The European Union and China have today agreed to an investment deal that will give European companies greater access to Chinese markets and help redress what Europe sees as unbalanced economic ties. 

The agreement has been nearly seven years in the making and is likely to take at least another year to enter into force. 

It forms part of a new relationship with China, which the EU views as both a partner and a systemic rival. 

European firms will gain permission to operate in China in sectors including electric cars, private hospitals, property, advertising, the maritime industry, telecom cloud services, airline reservation systems and ground handling. 

Some requirements that companies operate as part of joint ventures with Chinese partners will be lifted. 

China will ban the forced transfer of technology from foreign companies, and has pledged to be more transparent on subsidies and bar state-owned enterprises from discriminating against foreign investors. 

The deal brings Europe a degree of parity with the US, which has struck a "Phase I" trade deal with China. 

Jake Sullivan, President-elect Joe Biden's pick as national security adviser, tweeted last week that the new US administration would welcome early consultations with Europe on China's economic practices. 

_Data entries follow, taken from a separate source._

-- ==== Sys2Proof/Machine/Dispatch.lean ====
section
/-! DEFINITION. Machine/Dispatch.lean: one arm per register class. -/

namespace Sys2Proof.Machine

def exec (i : Instr) (s : State) : Host.Outcome State Fault Refusal :=
  match i with
  | .wrLfo v => Sys2Proof.Machine.execWrLfo v s
  | .wrTimerB v => Sys2Proof.Machine.execWrTimerB v s
  | .wrMode v => Sys2Proof.Machine.execWrMode v s
  | .wrKey v => Sys2Proof.Machine.execWrKey v s
  | .wrDacData v => Sys2Proof.Machine.execWrDacData v s
  | .wrDacEn v => Sys2Proof.Machine.execWrDacEn v s
  | .wrDtMul p slot co v => Sys2Proof.Machine.execWrDtMul p slot co v s
  | .wrTl p slot co v => Sys2Proof.Machine.execWrTl p slot co v s
  | .wrKsAr p slot co v => Sys2Proof.Machine.execWrKsAr p slot co v s
  | .wrAmD1r p slot co v => Sys2Proof.Machine.execWrAmD1r p slot co v s
  | .wrD2r p slot co v => Sys2Proof.Machine.execWrD2r p slot co v s
  | .wrD1lRr p slot co v => Sys2Proof.Machine.execWrD1lRr p slot co v s
  | .wrUndoc9x p low v => Sys2Proof.Machine.execWrUndoc9x p low v s
  | .wrFnumLo p co v => Sys2Proof.Machine.execWrFnumLo p co v s
  | .wrFnumHi p co v => Sys2Proof.Machine.execWrFnumHi p co v s
  | .wrOpFnumLo p co v => Sys2Proof.Machine.execWrOpFnumLo p co v s
  | .wrOpFnumHi p co v => Sys2Proof.Machine.execWrOpFnumHi p co v s
  | .wrFbAlg p co v => Sys2Proof.Machine.execWrFbAlg p co v s
  | .wrLrAmsFms p co v => Sys2Proof.Machine.execWrLrAmsFms p co v s
  | .unrecognised p a v => Sys2Proof.Machine.execUnrecognised p a v s

end Sys2Proof.Machine
end

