-- ==== Sys2Proof/Laws/Bits.lean ====
section
/-! SUPPORT. Laws/Bits.lean: what packing and unpacking a transaction or an address gives back, and that the data byte
does not take part in the decode. -/

namespace Sys2Proof

theorem Transaction.toNat_pack (p : Port) (a : Addr) (v : Byte) :
    (Transaction.pack p a v).toNat = 2 ^ 16 * p.val + 2 ^ 8 * a.toNat + v.toNat := by
  have hp := p.isLt
  have ha := a.isLt
  have hv := v.isLt
  simp only [Transaction.pack, BitVec.toNat_ofNat]
  omega

@[simp] theorem Transaction.data_pack (p : Port) (a : Addr) (v : Byte) :
    Transaction.data (Transaction.pack p a v) = v := by
  apply BitVec.eq_of_toNat_eq
  have hv := v.isLt
  simp only [Transaction.data, BitVec.extractLsb'_toNat, Transaction.toNat_pack, Nat.shiftRight_eq_div_pow]
  omega

@[simp] theorem Transaction.addr_pack (p : Port) (a : Addr) (v : Byte) :
    Transaction.addr (Transaction.pack p a v) = a := by
  apply BitVec.eq_of_toNat_eq
  have ha := a.isLt
  have hv := v.isLt
  simp only [Transaction.addr, BitVec.extractLsb'_toNat, Transaction.toNat_pack, Nat.shiftRight_eq_div_pow]
  omega

theorem Transaction.val_port (t : Transaction) : (Transaction.port t).val = t.toNat / 2 ^ 16 % 2 := by
  show (t.extractLsb' 16 1).toNat = _
  simp only [BitVec.extractLsb'_toNat, Nat.shiftRight_eq_div_pow, Nat.pow_one]

@[simp] theorem Transaction.port_pack (p : Port) (a : Addr) (v : Byte) :
    Transaction.port (Transaction.pack p a v) = p := by
  apply Fin.ext
  have hp := p.isLt
  have ha := a.isLt
  have hv := v.isLt
  rw [Transaction.val_port, Transaction.toNat_pack]
  omega

/-- A transaction is its three fields: none of the 17 bits is dropped (R70). -/
@[simp] theorem Transaction.pack_fields (t : Transaction) :
    Transaction.pack (Transaction.port t) (Transaction.addr t) (Transaction.data t) = t := by
  apply BitVec.eq_of_toNat_eq
  have ht := t.isLt
  rw [Transaction.toNat_pack, Transaction.val_port]
  simp only [Transaction.addr, Transaction.data, BitVec.extractLsb'_toNat, Nat.shiftRight_eq_div_pow]
  omega

@[simp] theorem decode_pack (p : Port) (a : Addr) (v : Byte) :
    decode (Transaction.pack p a v) = decodeSelector p a v := by
  simp [decode]

@[simp] theorem slotOf_regAddr (grp : Fin 16) (slot : Slot) (co : Offset) : slotOf (regAddr grp slot co) = slot := by
  revert grp slot co; decide

@[simp] theorem offsetOf_regAddr (grp : Fin 16) (slot : Slot) (co : Offset) :
    offsetOf (regAddr grp slot co) = some co := by
  revert grp slot co; decide

@[simp] theorem groupOf_regAddr (grp : Fin 16) (slot : Slot) (co : Offset) :
    groupOf (regAddr grp slot co) = grp.val := by
  revert grp slot co; decide

theorem regAddr_inj {grp grp' : Fin 16} {slot slot' : Slot} {co co' : Offset}
    (h : regAddr grp slot co = regAddr grp' slot' co') : grp = grp' ∧ slot = slot' ∧ co = co' := by
  refine ⟨Fin.ext ?_, ?_, ?_⟩
  · simpa using congrArg groupOf h
  · simpa using congrArg slotOf h
  · simpa using congrArg offsetOf h

/-! ## The data byte takes no part in the decode -/

/-- The same write with another data byte. -/
def Instr.withData (i : Instr) (v : Byte) : Instr :=
  match i with
  | .wrLfo _ => .wrLfo v
  | .wrTimerB _ => .wrTimerB v
  | .wrMode _ => .wrMode v
  | .wrKey _ => .wrKey v
  | .wrDacData _ => .wrDacData v
  | .wrDacEn _ => .wrDacEn v
  | .wrDtMul p slot co _ => .wrDtMul p slot co v
  | .wrTl p slot co _ => .wrTl p slot co v
  | .wrKsAr p slot co _ => .wrKsAr p slot co v
  | .wrAmD1r p slot co _ => .wrAmD1r p slot co v
  | .wrD2r p slot co _ => .wrD2r p slot co v
  | .wrD1lRr p slot co _ => .wrD1lRr p slot co v
  | .wrUndoc9x p low _ => .wrUndoc9x p low v
  | .wrFnumLo p co _ => .wrFnumLo p co v
  | .wrFnumHi p co _ => .wrFnumHi p co v
  | .wrOpFnumLo p co _ => .wrOpFnumLo p co v
  | .wrOpFnumHi p co _ => .wrOpFnumHi p co v
  | .wrFbAlg p co _ => .wrFbAlg p co v
  | .wrLrAmsFms p co _ => .wrLrAmsFms p co v
  | .unrecognised p a _ => .unrecognised p a v

/-- The data byte never picks the class (R70): the instruction of a selector is the same for every data byte. -/
theorem decodeSelector_data (p : Port) (a : Addr) (v w : Byte) :
    decodeSelector p a v = (decodeSelector p a w).withData v := by
  have hop : ∀ cls : Port → Slot → Offset → Byte → Instr,
      (∀ slot co, (cls p slot co w).withData v = cls p slot co v) →
      decodeOperatorGroup cls p a v = (decodeOperatorGroup cls p a w).withData v := by
    intro cls h
    simp only [decodeOperatorGroup]
    cases offsetOf a
    · rfl
    · exact (h _ _).symm
  simp only [decodeSelector]
  split
  · simp only [decodeGlobal]; split
    · split <;> rfl
    · rfl
  all_goals first
    | exact hop _ fun _ _ => rfl
    | rfl
    | (simp only [decodeUndocumented]; split <;> rfl)
    | (simp only [decodeFrequency]; split
       · split <;> rfl
       · rfl)
    | (simp only [decodeVoice]; split
       · split <;> rfl
       · rfl)


@[simp] theorem Instr.port_withData (i : Instr) (v : Byte) : (i.withData v).port = i.port := by cases i <;> rfl
@[simp] theorem Instr.addr_withData (i : Instr) (v : Byte) : (i.withData v).addr = i.addr := by cases i <;> rfl
@[simp] theorem Instr.data_withData (i : Instr) (v : Byte) : (i.withData v).data = v := by cases i <;> rfl
@[simp] theorem Instr.wellFormed_withData (i : Instr) (v : Byte) : (i.withData v).wellFormed = i.wellFormed := by cases i <;> rfl


end Sys2Proof
end

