-- ==== Sys2Proof/Laws/PerInstr.lean ====
section
/-! SUPPORT. Laws/PerInstr.lean: what is said of every instruction, one lemma per constructor. The family
`SelectorRow`: the selector the encoder gives a well-formed instruction is one that the opcode table gives to the
instruction's own row (spec/opcode_table.json). -/

namespace Sys2Proof.Laws.SelectorRow

/-- The 9-bit selector `p : a` of an instruction (R70). -/
def selector (i : Instr) : Selector := BitVec.ofNat 9 (256 * i.port.val + i.addr.toNat)

/-- The table gives the instruction's selector to the instruction's row. -/
def Statement (i : Instr) : Prop := i.wellFormed = true → tableMnemonic (selector i) = i.mnemonic

theorem wrLfo (v : Byte) : Statement (.wrLfo v) := fun h => by
  simp only [selector, Instr.port, Instr.addr, Instr.mnemonic]; decide
theorem wrTimerB (v : Byte) : Statement (.wrTimerB v) := fun h => by
  simp only [selector, Instr.port, Instr.addr, Instr.mnemonic]; decide
theorem wrMode (v : Byte) : Statement (.wrMode v) := fun h => by
  simp only [selector, Instr.port, Instr.addr, Instr.mnemonic]; decide
theorem wrKey (v : Byte) : Statement (.wrKey v) := fun h => by
  simp only [selector, Instr.port, Instr.addr, Instr.mnemonic]; decide
theorem wrDacData (v : Byte) : Statement (.wrDacData v) := fun h => by
  simp only [selector, Instr.port, Instr.addr, Instr.mnemonic]; decide
theorem wrDacEn (v : Byte) : Statement (.wrDacEn v) := fun h => by
  simp only [selector, Instr.port, Instr.addr, Instr.mnemonic]; decide
theorem wrDtMul (p : Port) (slot : Slot) (co : Offset) (v : Byte) : Statement (.wrDtMul p slot co v) := fun h => by
  simp only [selector, Instr.port, Instr.addr, Instr.mnemonic]; clear h v; revert p slot co; decide
theorem wrTl (p : Port) (slot : Slot) (co : Offset) (v : Byte) : Statement (.wrTl p slot co v) := fun h => by
  simp only [selector, Instr.port, Instr.addr, Instr.mnemonic]; clear h v; revert p slot co; decide
theorem wrKsAr (p : Port) (slot : Slot) (co : Offset) (v : Byte) : Statement (.wrKsAr p slot co v) := fun h => by
  simp only [selector, Instr.port, Instr.addr, Instr.mnemonic]; clear h v; revert p slot co; decide
theorem wrAmD1r (p : Port) (slot : Slot) (co : Offset) (v : Byte) : Statement (.wrAmD1r p slot co v) := fun h => by
  simp only [selector, Instr.port, Instr.addr, Instr.mnemonic]; clear h v; revert p slot co; decide
theorem wrD2r (p : Port) (slot : Slot) (co : Offset) (v : Byte) : Statement (.wrD2r p slot co v) := fun h => by
  simp only [selector, Instr.port, Instr.addr, Instr.mnemonic]; clear h v; revert p slot co; decide
theorem wrD1lRr (p : Port) (slot : Slot) (co : Offset) (v : Byte) : Statement (.wrD1lRr p slot co v) := fun h => by
  simp only [selector, Instr.port, Instr.addr, Instr.mnemonic]; clear h v; revert p slot co; decide
theorem wrUndoc9x (p : Port) (low : Fin 15) (v : Byte) : Statement (.wrUndoc9x p low v) := fun h => by
  simp only [selector, Instr.port, Instr.addr, Instr.mnemonic]; clear h v; revert p low; decide
theorem wrFnumLo (p : Port) (co : Offset) (v : Byte) : Statement (.wrFnumLo p co v) := fun h => by
  simp only [selector, Instr.port, Instr.addr, Instr.mnemonic]; clear h v; revert p co; decide
theorem wrFnumHi (p : Port) (co : Offset) (v : Byte) : Statement (.wrFnumHi p co v) := fun h => by
  simp only [selector, Instr.port, Instr.addr, Instr.mnemonic]; clear h v; revert p co; decide
theorem wrOpFnumLo (p : Port) (co : Offset) (v : Byte) : Statement (.wrOpFnumLo p co v) := fun h => by
  simp only [selector, Instr.port, Instr.addr, Instr.mnemonic]; clear h v; revert p co; decide
theorem wrOpFnumHi (p : Port) (co : Offset) (v : Byte) : Statement (.wrOpFnumHi p co v) := fun h => by
  simp only [selector, Instr.port, Instr.addr, Instr.mnemonic]; clear h v; revert p co; decide
theorem wrFbAlg (p : Port) (co : Offset) (v : Byte) : Statement (.wrFbAlg p co v) := fun h => by
  simp only [selector, Instr.port, Instr.addr, Instr.mnemonic]; clear h v; revert p co; decide
theorem wrLrAmsFms (p : Port) (co : Offset) (v : Byte) : Statement (.wrLrAmsFms p co v) := fun h => by
  simp only [selector, Instr.port, Instr.addr, Instr.mnemonic]; clear h v; revert p co; decide

set_option maxRecDepth 8000 in
/-- Every selector of R86's list is one that no row names. -/
theorem unrecognised_selectors (p : Port) (a : Fin 256)
    (h : unrecognisedSelector p (BitVec.ofFin a) = true) :
    tableMnemonic (BitVec.ofNat 9 (256 * p.val + a.val)) = "UNRECOGNISED" := by
  revert p a; decide

theorem unrecognised (p : Port) (a : Addr) (v : Byte) : Statement (.unrecognised p a v) := fun h =>
  unrecognised_selectors p a.toFin h

end Sys2Proof.Laws.SelectorRow
end

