theorem eventsOf_wrKey_of_none {v : Byte} (h : keyChannel v = none) :
    eventsOf (.wrKey v) = [⟨.invalidKeyChannel, 0, 0x28, v⟩] := by
  simp only [eventsOf, h]

theorem oper_effectOf_wrKey {v : Byte} {c : ChanIx} (h : keyChannel v = some c) (s : State) (d : ChanIx) (o : OpIx) :
    (effectOf (.wrKey v) s).oper d o =
      if d = c then { s.oper d o with enabled := keyFlag v o } else s.oper d o := by
  simp only [oper_effectOf, reachesOperator, operSetter, h, Option.some.injEq, decide_eq_true_eq, eq_comm (a := c)]

/-- Settles O22: `keyChannel` says of each code which channel it names, and what a key write does follows it. -/
theorem keyWriteFollowsItsChannelCode : Obligations.KeyWriteFollowsItsChannelCode := by
  intro v s hf
  refine ⟨decode_of_encode rfl rfl, decode_pack_unrecognised rfl, _, exec_of_running hf _, fun c hcode => ?_,
    fun hinvalid => ?_, storesOnly_effectOf (.wrKey v) s⟩
  · have hchannel : keyChannel v = some c := keyChannel_eq_some_iff.mpr (hcode.trans (chcode_eq_getElem c).symm)
    refine ⟨oper_effectOf_wrKey hchannel _, ?_⟩
    exact keepsAllBut_effectOf (by decide) (fun _ => rfl) (fun _ _ => nofun) (absurd (by decide))
      fun _ => eventsOf_wrKey_of_some hchannel
  · have hchannel : keyChannel v = none := keyChannel_eq_none_iff.mpr hinvalid
    refine ⟨?_, keepsAllBut_effectOf (by decide) (fun _ => rfl) (fun _ _ => nofun) (fun _ c o => ?_)
      (absurd (by decide))⟩
    · rw [effectOf_diag, eventsOf_wrKey_of_none hchannel]
      rfl
    · simp only [reachesOperator, hchannel, reduceCtorEq, decide_false]

/-! ### The writes without cases: LFO, timer B and DAC (R100, R102, R109, R110) -/

/-- Settles O19: the write assigns globals alone, and port 1 has no global address. -/
theorem lfoWriteSetsEnableAndFrequency : Obligations.LfoWriteSetsEnableAndFrequency := fun _ _ hf =>
  ⟨decode_of_encode rfl rfl, decode_pack_unrecognised rfl,
    exec_assigns_globals_alone hf (fun _ => nofun) (fun _ _ => rfl) rfl⟩

/-- Settles O20: the write assigns globals alone. -/
theorem timerBWriteSetsTheReloadValue : Obligations.TimerBWriteSetsTheReloadValue := fun _ _ hf =>
  ⟨decode_of_encode rfl rfl, exec_assigns_globals_alone hf (fun _ => nofun) (fun _ _ => rfl) rfl⟩

/-- Settles O24: the write assigns globals alone. -/
theorem dacEnableWriteSetsTheEnableBit : Obligations.DacEnableWriteSetsTheEnableBit := fun _ _ hf =>
  ⟨decode_of_encode rfl rfl, exec_assigns_globals_alone hf (fun _ => nofun) (fun _ _ => rfl) rfl⟩

/-- Settles O23: the class reaches no part of the state but the raw byte. -/
theorem dacDataWriteReachesTheRawMapAlone : Obligations.DacDataWriteReachesTheRawMapAlone := fun v s hf =>
  ⟨decode_of_encode rfl rfl, _, exec_of_running hf _, storesOnly_effectOf (.wrDacData v) s,
    keepsAllBut_effectOf (by decide) (fun _ => rfl) (fun _ _ => nofun) (fun _ _ _ => rfl) fun _ => rfl⟩

end Sys2Proof.Machine

/-! ## The operator registers (R130 to R142) -/

namespace Sys2Proof.Machine

/-- A write with a channel or operator target assigns no globals and has nothing to report (R76, R213). -/
theorem globalsAfter_and_eventsOf_of_target {i : Instr} {pm : Params} {special : Bool}
    (h : Instr.target i pm special ≠ .other) (g : Globals) : globalsAfter i pm g = g ∧ eventsOf i = [] := by
  cases i
  case wrLfo | wrTimerB | wrMode | wrKey | wrDacData | wrDacEn | wrUndoc9x | unrecognised => exact absurd rfl h
  all_goals exact ⟨rfl, rfl⟩

/-- A write whose target is an operator rewrites that operator by its class, stores its byte, and does nothing else. -/
theorem exec_writes_operator_alone {i : Instr} {s : State} {c : ChanIx} {o : OpIx} (hf : s.fault = none)
    (htarget : Instr.target i s.params s.globals.special = .operator c o) :
    ∃ t, exec i s = .next t ∧ WritesOnlyOperator c o (operSetter i o (s.oper c o)) s t ∧
      StoresOnly i.port i.addr i.data s t ∧ KeepsAllBut [.operators, .raw] s t := by
  have htarget_ne : Instr.target i s.params s.globals.special ≠ .other := by simp [htarget]
  obtain ⟨hglobals, hevents⟩ := globalsAfter_and_eventsOf_of_target htarget_ne s.globals
  refine ⟨_, exec_of_running hf i, oper_effectOf_of_operator (s := s.storeRaw i.port i.addr i.data) htarget,
    storesOnly_effectOf i s, ?_⟩
  exact keepsAllBut_effectOf (by decide) (fun _ => hglobals) (fun _ c => by simp [htarget]) (absurd (by decide))
    fun _ => hevents

/-- An operator class is given by its address, its target (R72, R73) and what it makes of the operator's fields. -/
theorem writesOneOperator_of_class {grp : Nat} {instr : Port → Slot → Offset → Byte → Instr}
    {set : Byte → Operator → Operator}
    (hdecode : ∀ p slot co v,
      decode (Transaction.pack p (BitVec.ofNat 8 (16 * grp + 4 * slot.val + co.val)) v) = instr p slot co v)
    (htarget : ∀ p slot co v pm special,
      Instr.target (instr p slot co v) pm special = .operator (channelAt p co) (pm.operatorOfSlot slot))
    (hset : ∀ p slot co v o, operSetter (instr p slot co v) o = set v) : WritesOneOperator grp instr set := by
  intro p slot co v s hf
  obtain ⟨t, hexec, hoper, hraw, hkeeps⟩ := exec_writes_operator_alone hf (htarget p slot co v _ _)
  refine ⟨hdecode p slot co v, t, channelAt p co, rfl, hexec, ?_, ?_, hkeeps⟩
  · rwa [hset] at hoper
  · rwa [← hdecode, Instr.port_decode, Instr.addr_decode, Instr.data_decode, Transaction.port_pack,
      Transaction.addr_pack, Transaction.data_pack] at hraw

/-- Settles O25: `setDtMul` assigns `dt` and `mul`. -/
theorem dtMulWriteSetsDetuneAndMultiply : Obligations.DtMulWriteSetsDetuneAndMultiply :=
  writesOneOperator_of_class (fun _ _ _ _ => decode_of_encode rfl rfl) (fun _ _ _ _ _ _ => rfl) fun _ _ _ _ _ => rfl

/-- Settles O26: `setTl` assigns `tl`. -/
theorem tlWriteSetsTotalLevel : Obligations.TlWriteSetsTotalLevel :=
  writesOneOperator_of_class (fun _ _ _ _ => decode_of_encode rfl rfl) (fun _ _ _ _ _ _ => rfl) fun _ _ _ _ _ => rfl

/-- Settles O27: `setKsAr` assigns `ks` and `ar`. -/
theorem ksArWriteSetsScalingAndAttack : Obligations.KsArWriteSetsScalingAndAttack :=
  writesOneOperator_of_class (fun _ _ _ _ => decode_of_encode rfl rfl) (fun _ _ _ _ _ _ => rfl) fun _ _ _ _ _ => rfl

/-- Settles O28: `setAmD1r` assigns `am` and `d1r`. -/
theorem amD1rWriteSetsModulationAndDecay : Obligations.AmD1rWriteSetsModulationAndDecay :=
  writesOneOperator_of_class (fun _ _ _ _ => decode_of_encode rfl rfl) (fun _ _ _ _ _ _ => rfl) fun _ _ _ _ _ => rfl

/-- Settles O29: `setD2r` assigns `d2r`. -/
theorem d2rWriteSetsSecondDecay : Obligations.D2rWriteSetsSecondDecay :=
  writesOneOperator_of_class (fun _ _ _ _ => decode_of_encode rfl rfl) (fun _ _ _ _ _ _ => rfl) fun _ _ _ _ _ => rfl

/-- Settles O30: `setD1lRr` assigns `d1l` and `rr`. -/
theorem d1lRrWriteSetsAmplitudeAndRelease : Obligations.D1lRrWriteSetsAmplitudeAndRelease :=
  writesOneOperator_of_class (fun _ _ _ _ => decode_of_encode rfl rfl) (fun _ _ _ _ _ _ => rfl) fun _ _ _ _ _ => rfl

/-- Settles O31: the class has no target, and `eventsOf` gives it one event. -/
theorem undocumentedWriteIsStoredAndLoggedOnly : Obligations.UndocumentedWriteIsStoredAndLoggedOnly := by
  intro p low v s hf
  refine ⟨decode_of_encode rfl rfl, _, exec_of_running hf _, effectOf_diag (.wrUndoc9x p low v) _,
    storesOnly_effectOf (.wrUndoc9x p low v) s, ?_⟩
  exact keepsAllBut_effectOf (by decide) (fun _ => rfl) (fun _ _ => nofun) (fun _ _ _ => rfl) (absurd (by decide))

end Sys2Proof.Machine

/-! ## The channel registers (R160 to R172) -/

namespace Sys2Proof.Machine

/-- A write whose target is a channel rewrites that channel by its class, stores its byte, and does nothing else. -/
theorem exec_writes_channel_alone {i : Instr} {s : State} {c : ChanIx} (hf : s.fault = none)
    (htarget : Instr.target i s.params s.globals.special = .channel c) :
    ∃ t, exec i s = .next t ∧ WritesOnlyChannel c (chanSetter i (s.chan c)) s t ∧
      StoresOnly i.port i.addr i.data s t ∧ KeepsAllBut [.channels, .raw] s t := by
  have htarget_ne : Instr.target i s.params s.globals.special ≠ .other := by simp [htarget]
  obtain ⟨hglobals, hevents⟩ := globalsAfter_and_eventsOf_of_target htarget_ne s.globals
  refine ⟨_, exec_of_running hf i, chan_effectOf_of_channel (s := s.storeRaw i.port i.addr i.data) htarget,
    storesOnly_effectOf i s, ?_⟩
  exact keepsAllBut_effectOf (by decide) (fun _ => hglobals) (absurd (by decide))
    (fun _ d o => by simp [reachesOperator_of_target htarget_ne, htarget]) fun _ => hevents

/-! ### The channel frequency, and its redirect in special mode (R160, R162) -/

theorem freqTarget_of_redirected {co : Offset} {special : Bool} (h : co = 2 ∧ special = true) (p : Port) :
    freqTarget p co special = .operator (channelAt p co) 0 := by
  rw [freqTarget, if_pos h, h.1, specialChannel]

theorem freqTarget_of_direct {co : Offset} {special : Bool} (h : ¬(co = 2 ∧ special = true)) (p : Port) :
    freqTarget p co special = .channel (channelAt p co) := if_neg h

/-- R80: a frequency write rewrites operator 0 of its channel when it is redirected, and the channel itself when not. -/
theorem exec_writes_freqTarget {i : Instr} {s : State} {p : Port} {co : Offset} (hf : s.fault = none)
    (htarget : Instr.target i s.params s.globals.special = freqTarget p co s.globals.special) :
    ∃ t, exec i s = .next t ∧
      (co = 2 ∧ s.globals.special = true →
        WritesOnlyOperator (channelAt p co) 0 (operSetter i 0 (s.oper (channelAt p co) 0)) s t ∧
        KeepsAllBut [.operators, .raw] s t) ∧
      (¬(co = 2 ∧ s.globals.special = true) →
        WritesOnlyChannel (channelAt p co) (chanSetter i (s.chan (channelAt p co))) s t ∧
        KeepsAllBut [.channels, .raw] s t) ∧
      StoresOnly i.port i.addr i.data s t := by
  by_cases hredirect : co = 2 ∧ s.globals.special = true
  · rw [freqTarget_of_redirected hredirect] at htarget
    obtain ⟨t, hexec, hoper, hraw, hkeeps⟩ := exec_writes_operator_alone hf htarget
    exact ⟨t, hexec, fun _ => ⟨hoper, hkeeps⟩, absurd hredirect, hraw⟩
  · rw [freqTarget_of_direct hredirect] at htarget
    obtain ⟨t, hexec, hchan, hraw, hkeeps⟩ := exec_writes_channel_alone hf htarget
    exact ⟨t, hexec, (absurd · hredirect), fun _ => ⟨hchan, hkeeps⟩, hraw⟩

/-- Settles O32: the target is `freqTarget`, and both setters assign `fnum_lo`. -/
theorem fnumLoWriteFollowsTheMode : Obligations.FnumLoWriteFollowsTheMode := by
  intro p co v s hf
  obtain ⟨t, ht⟩ := exec_writes_freqTarget (i := .wrFnumLo p co v) hf rfl
  exact ⟨decode_of_encode rfl rfl, t, channelAt p co, rfl, ht⟩

/-- Settles O33: the target is `freqTarget`, and both setters assign `block` and `fnum_hi`. -/
theorem fnumHiWriteFollowsTheMode : Obligations.FnumHiWriteFollowsTheMode := by
  intro p co v s hf
  obtain ⟨t, ht⟩ := exec_writes_freqTarget (i := .wrFnumHi p co v) hf rfl
  exact ⟨decode_of_encode rfl rfl, t, channelAt p co, rfl, ht⟩

/-! ### The operator frequencies of channels 2 and 5 (R164, R166) -/

/-- R6: a well-formed `OP_FREQ_MAP` never names operator 0. -/
theorem operatorOfFreq_ne_zero {pm : Params} (hwf : pm.WellFormed) (co : Offset) : pm.operatorOfFreq co ≠ 0 := by
  obtain ⟨-, -, hne⟩ := hwf
  exact hne co

/-- Settles O34: the target does not read the mode, and the setter assigns `fnum_lo`. -/
theorem opFnumLoWriteIgnoresTheMode : Obligations.OpFnumLoWriteIgnoresTheMode := by
  intro p co v s hf
  obtain ⟨t, hexec, hwrites⟩ := exec_writes_operator_alone (i := .wrOpFnumLo p co v) hf rfl
  exact ⟨decode_of_encode rfl rfl, t, specialChannel p, rfl, hexec, (operatorOfFreq_ne_zero · co), hwrites⟩

/-- Settles O35: the target does not read the mode, and the setter assigns `block` and `fnum_hi`. -/
theorem opFnumHiWriteIgnoresTheMode : Obligations.OpFnumHiWriteIgnoresTheMode := by
  intro p co v s hf
  obtain ⟨t, hexec, hwrites⟩ := exec_writes_operator_alone (i := .wrOpFnumHi p co v) hf rfl
  exact ⟨decode_of_encode rfl rfl, t, specialChannel p, rfl, hexec, (operatorOfFreq_ne_zero · co), hwrites⟩

/-! ### Feedback and algorithm, stereo and LFO sensitivities (R170, R172) -/

/-- Settles O36: the target is the channel of the offset, and the setter assigns `fb` and `alg`. -/
theorem fbAlgWriteSetsFeedbackAndAlgorithm : Obligations.FbAlgWriteSetsFeedbackAndAlgorithm := by
  intro p co v s hf
  obtain ⟨t, ht⟩ := exec_writes_channel_alone (i := .wrFbAlg p co v) hf rfl
  exact ⟨decode_of_encode rfl rfl, t, channelAt p co, rfl, ht⟩

/-- Settles O37: the target is the channel of the offset, and the setter assigns the four fields. -/
theorem lrAmsFmsWriteSetsStereoAndSensitivity : Obligations.LrAmsFmsWriteSetsStereoAndSensitivity := by
  intro p co v s hf
  obtain ⟨t, ht⟩ := exec_writes_channel_alone (i := .wrLrAmsFms p co v) hf rfl
  exact ⟨decode_of_encode rfl rfl, t, channelAt p co, rfl, ht⟩

end Sys2Proof.Machine

/-! ## Snapshot equality, part by part (R195, R196) -/

namespace Sys2Proof.Machine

The deal includes commitments on climate change and labour rights. 

Commitments are reciprocal, but the EU market is already far more open. 

Brussels has given some ground in energy, but says its offer to China consists chiefly of guaranteeing the existing openness.

European Commission President Ursula von der Leyen, European Council President Charles Michel, German Chancellor Angela Merkel, French President Emmanuel Macron and Chinese President Xi Jinping 

Hosuk Lee-Makiyama, director of trade think tank ECIPE, said that although there was little obvious benefit for Beijing in the text, China would not have signed up without some promise of advantage. 

"No major power, not least China, gives anything for free, so there will be a trade-off. It's just not in the agreement," he said. 

Compared with a trade deal, which might include retaliatory tariffs, such an investment deal is also more difficult to enforce, Lee-Makiyama said, noting that the EU would be unlikely, for example, to seize Chinese assets. 

The EU has been keen to portray the agreement as a step towards forging multilateral rules. It still does not cover issues including trade flows or public procurement for the likes of telecoms equipment maker Huawei.

The bloc intends to push through laws securing greater reciprocity in public procurement and tighter control of foreign subsidies.